**Exercise:**
The answer must consist of every line from the data that holds "ceiling".

Records from a dataset:
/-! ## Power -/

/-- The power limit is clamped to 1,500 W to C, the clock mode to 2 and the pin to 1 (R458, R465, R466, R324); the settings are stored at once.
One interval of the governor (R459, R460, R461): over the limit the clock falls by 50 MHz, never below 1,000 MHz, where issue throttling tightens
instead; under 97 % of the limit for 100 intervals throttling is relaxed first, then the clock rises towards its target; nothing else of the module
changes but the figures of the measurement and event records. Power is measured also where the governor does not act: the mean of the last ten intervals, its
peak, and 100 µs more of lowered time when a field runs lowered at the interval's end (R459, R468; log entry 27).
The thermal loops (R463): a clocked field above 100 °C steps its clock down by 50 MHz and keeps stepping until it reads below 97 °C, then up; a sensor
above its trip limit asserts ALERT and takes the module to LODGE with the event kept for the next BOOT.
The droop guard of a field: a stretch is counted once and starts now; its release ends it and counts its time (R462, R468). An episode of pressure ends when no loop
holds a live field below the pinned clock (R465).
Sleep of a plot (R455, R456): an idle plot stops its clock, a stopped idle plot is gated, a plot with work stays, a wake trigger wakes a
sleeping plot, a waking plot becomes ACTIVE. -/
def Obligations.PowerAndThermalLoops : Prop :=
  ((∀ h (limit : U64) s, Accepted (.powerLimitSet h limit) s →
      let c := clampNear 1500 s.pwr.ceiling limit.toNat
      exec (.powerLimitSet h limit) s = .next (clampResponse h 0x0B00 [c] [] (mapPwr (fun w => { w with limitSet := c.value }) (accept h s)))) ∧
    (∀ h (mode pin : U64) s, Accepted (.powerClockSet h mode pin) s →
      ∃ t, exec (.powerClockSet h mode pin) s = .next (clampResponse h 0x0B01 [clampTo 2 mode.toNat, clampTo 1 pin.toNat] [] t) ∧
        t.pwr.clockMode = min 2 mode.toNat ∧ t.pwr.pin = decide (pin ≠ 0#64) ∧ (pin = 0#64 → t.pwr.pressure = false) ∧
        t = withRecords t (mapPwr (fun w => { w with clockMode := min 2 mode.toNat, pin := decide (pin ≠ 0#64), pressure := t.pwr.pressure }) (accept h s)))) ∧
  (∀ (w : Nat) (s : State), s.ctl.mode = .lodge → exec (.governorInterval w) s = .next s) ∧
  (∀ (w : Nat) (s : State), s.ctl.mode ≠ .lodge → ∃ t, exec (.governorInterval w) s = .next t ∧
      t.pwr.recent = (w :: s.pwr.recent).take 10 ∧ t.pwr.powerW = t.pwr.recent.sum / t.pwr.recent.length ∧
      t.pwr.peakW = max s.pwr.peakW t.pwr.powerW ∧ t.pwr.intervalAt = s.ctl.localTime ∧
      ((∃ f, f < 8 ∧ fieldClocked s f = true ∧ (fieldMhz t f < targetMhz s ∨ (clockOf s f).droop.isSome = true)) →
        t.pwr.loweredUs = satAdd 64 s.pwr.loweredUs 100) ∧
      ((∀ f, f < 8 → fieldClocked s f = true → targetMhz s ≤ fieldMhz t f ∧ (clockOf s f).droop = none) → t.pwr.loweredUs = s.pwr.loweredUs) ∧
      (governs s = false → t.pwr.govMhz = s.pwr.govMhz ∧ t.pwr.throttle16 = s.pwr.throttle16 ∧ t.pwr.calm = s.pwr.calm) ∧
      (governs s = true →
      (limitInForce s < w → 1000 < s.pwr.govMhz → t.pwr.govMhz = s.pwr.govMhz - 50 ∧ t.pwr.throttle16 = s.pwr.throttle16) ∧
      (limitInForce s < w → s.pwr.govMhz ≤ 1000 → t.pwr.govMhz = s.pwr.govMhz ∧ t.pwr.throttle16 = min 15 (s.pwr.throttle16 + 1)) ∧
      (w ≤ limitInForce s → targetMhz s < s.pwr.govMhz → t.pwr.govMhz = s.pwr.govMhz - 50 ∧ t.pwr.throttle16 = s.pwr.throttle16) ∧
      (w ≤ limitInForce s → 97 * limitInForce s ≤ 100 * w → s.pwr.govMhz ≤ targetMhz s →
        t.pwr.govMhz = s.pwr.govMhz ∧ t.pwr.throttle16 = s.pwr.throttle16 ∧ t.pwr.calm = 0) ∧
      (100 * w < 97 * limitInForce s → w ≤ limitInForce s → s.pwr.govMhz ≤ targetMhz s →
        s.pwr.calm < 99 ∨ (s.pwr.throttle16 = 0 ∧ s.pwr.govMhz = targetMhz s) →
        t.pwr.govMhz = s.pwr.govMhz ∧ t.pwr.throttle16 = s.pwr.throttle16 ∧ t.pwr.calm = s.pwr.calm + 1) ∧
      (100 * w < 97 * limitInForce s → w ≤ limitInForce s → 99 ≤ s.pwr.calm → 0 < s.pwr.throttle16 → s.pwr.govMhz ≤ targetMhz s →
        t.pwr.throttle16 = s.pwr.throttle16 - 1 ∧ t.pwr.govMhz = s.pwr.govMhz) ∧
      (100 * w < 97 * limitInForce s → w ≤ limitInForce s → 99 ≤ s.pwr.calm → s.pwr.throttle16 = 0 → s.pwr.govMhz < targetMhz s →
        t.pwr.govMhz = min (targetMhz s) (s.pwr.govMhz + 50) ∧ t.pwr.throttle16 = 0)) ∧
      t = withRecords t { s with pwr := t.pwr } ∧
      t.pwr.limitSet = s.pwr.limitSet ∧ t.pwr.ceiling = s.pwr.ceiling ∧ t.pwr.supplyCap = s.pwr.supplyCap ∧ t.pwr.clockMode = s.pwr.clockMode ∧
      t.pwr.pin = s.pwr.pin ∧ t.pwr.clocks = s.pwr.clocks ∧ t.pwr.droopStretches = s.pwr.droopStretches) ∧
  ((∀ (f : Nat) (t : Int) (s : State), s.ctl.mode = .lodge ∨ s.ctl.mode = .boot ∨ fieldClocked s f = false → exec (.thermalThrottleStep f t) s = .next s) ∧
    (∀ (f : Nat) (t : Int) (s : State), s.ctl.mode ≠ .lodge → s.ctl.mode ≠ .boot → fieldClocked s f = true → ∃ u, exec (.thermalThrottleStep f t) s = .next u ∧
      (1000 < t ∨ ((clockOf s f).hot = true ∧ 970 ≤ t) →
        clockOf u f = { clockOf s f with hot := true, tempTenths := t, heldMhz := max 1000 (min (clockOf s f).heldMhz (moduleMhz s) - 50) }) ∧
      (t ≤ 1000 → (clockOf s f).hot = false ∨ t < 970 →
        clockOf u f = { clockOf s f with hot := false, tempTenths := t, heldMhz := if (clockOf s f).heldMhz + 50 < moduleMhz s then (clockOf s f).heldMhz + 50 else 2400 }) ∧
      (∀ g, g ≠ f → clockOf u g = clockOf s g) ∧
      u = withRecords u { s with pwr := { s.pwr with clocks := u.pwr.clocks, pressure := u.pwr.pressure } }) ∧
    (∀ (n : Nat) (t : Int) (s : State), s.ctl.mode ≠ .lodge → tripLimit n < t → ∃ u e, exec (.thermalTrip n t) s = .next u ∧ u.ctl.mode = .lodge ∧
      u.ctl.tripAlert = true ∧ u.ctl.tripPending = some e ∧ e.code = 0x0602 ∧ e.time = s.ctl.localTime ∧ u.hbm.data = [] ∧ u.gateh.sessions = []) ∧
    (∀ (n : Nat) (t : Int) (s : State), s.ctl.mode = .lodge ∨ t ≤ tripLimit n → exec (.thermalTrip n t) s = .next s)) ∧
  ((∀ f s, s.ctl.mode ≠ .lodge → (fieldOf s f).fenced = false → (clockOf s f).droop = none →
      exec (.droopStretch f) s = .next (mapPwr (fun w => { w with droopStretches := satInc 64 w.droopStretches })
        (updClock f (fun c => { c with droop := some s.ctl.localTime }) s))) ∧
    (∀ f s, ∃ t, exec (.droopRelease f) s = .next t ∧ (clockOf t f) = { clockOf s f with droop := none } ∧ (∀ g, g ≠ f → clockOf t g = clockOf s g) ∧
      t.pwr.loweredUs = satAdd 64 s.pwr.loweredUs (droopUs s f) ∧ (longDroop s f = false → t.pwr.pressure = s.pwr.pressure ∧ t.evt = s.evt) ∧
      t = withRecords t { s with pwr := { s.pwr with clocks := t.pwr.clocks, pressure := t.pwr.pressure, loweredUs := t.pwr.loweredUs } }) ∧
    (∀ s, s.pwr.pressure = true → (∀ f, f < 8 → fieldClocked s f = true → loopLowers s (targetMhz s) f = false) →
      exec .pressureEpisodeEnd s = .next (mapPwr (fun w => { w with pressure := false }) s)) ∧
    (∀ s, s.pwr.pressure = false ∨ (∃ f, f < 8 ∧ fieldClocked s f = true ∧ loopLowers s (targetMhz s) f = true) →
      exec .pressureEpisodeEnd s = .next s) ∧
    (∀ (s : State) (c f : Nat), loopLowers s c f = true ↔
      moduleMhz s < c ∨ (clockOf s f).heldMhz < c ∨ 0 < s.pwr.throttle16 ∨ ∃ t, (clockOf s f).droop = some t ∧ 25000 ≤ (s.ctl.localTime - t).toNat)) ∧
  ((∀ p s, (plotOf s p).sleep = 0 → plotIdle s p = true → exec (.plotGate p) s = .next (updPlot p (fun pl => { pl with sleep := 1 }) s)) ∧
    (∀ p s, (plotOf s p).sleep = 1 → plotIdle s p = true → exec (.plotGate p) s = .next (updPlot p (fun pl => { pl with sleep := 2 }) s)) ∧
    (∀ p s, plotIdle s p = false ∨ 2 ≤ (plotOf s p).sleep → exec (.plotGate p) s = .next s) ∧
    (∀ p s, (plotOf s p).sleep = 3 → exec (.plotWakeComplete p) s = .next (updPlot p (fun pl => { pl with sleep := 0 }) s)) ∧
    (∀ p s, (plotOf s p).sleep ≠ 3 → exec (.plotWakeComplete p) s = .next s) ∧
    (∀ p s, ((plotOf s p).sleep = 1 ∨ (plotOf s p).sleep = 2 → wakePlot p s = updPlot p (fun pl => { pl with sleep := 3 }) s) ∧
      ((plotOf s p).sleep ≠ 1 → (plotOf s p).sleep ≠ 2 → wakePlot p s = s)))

**Result for this exercise:**
      let c := clampNear 1500 s.pwr.ceiling limit.toNat
      t.pwr.limitSet = s.pwr.limitSet ∧ t.pwr.ceiling = s.pwr.ceiling ∧ t.pwr.supplyCap = s.pwr.supplyCap ∧ t.pwr.clockMode = s.pwr.clockMode ∧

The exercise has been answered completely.